WHAT THIS TASK INVOLVES:
A line below contains "case h_1 used hdec =>", and a later one contains "have hdelta : P". Repeat both, with every line between them, exactly.

[Saved entries]
━━━━━━━━━━━━━━━━━━━━

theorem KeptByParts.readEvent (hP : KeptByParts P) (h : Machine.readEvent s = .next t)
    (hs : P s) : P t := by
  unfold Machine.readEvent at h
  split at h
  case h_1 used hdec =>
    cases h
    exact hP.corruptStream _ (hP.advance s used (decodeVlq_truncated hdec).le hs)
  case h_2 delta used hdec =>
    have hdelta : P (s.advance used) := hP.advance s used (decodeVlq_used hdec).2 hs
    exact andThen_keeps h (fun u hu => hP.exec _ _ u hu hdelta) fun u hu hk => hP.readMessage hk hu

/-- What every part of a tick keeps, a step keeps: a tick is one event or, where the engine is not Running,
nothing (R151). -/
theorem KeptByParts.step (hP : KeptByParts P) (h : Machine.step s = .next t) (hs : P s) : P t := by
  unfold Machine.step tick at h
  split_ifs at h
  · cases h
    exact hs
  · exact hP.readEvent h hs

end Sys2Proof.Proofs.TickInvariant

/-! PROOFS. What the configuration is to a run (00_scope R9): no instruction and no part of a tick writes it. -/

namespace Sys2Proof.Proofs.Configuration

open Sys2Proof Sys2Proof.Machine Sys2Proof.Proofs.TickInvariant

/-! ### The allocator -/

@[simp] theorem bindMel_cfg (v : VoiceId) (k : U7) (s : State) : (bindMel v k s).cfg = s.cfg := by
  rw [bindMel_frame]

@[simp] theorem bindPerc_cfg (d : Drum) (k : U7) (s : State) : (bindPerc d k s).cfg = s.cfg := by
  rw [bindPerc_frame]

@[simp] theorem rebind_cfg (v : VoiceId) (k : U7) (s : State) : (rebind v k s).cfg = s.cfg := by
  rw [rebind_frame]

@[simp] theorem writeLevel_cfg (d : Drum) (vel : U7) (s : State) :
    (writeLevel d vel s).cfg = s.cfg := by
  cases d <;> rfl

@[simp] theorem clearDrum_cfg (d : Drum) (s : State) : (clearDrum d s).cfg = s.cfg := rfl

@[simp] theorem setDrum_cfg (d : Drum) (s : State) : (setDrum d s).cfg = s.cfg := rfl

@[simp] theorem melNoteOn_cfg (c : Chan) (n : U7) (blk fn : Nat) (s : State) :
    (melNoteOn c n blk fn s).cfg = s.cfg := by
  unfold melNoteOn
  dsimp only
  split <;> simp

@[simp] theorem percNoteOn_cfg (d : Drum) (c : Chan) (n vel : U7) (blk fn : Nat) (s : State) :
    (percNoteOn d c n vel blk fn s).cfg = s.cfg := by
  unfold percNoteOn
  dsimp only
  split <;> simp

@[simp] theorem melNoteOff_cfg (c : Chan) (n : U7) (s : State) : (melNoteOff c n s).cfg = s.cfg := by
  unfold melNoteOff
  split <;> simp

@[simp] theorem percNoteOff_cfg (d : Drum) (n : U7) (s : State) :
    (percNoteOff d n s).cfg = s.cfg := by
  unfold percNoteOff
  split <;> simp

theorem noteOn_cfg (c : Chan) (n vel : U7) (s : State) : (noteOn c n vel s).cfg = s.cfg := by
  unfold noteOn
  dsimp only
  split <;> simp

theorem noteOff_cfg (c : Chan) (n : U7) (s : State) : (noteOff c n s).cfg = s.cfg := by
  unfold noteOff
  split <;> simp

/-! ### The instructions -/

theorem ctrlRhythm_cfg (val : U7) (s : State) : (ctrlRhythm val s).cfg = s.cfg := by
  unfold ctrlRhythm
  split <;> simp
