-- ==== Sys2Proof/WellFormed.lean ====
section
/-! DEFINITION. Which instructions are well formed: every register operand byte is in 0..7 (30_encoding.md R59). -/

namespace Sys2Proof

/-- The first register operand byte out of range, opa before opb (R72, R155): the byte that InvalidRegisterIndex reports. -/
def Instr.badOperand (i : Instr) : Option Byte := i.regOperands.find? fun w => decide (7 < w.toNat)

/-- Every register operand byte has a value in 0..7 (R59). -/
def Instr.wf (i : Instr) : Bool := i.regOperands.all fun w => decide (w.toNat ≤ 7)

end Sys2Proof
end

━━━━━━━━━━━━━━━━━━━━

ANSWER TO THIS PROBLEM:
  case h_1 used hdec =>
    cases h
    exact hP.corruptStream _ (hP.advance s used (decodeVlq_truncated hdec).le hs)
  case h_2 delta used hdec =>
    have hdelta : P (s.advance used) := hP.advance s used (decodeVlq_used hdec).2 hs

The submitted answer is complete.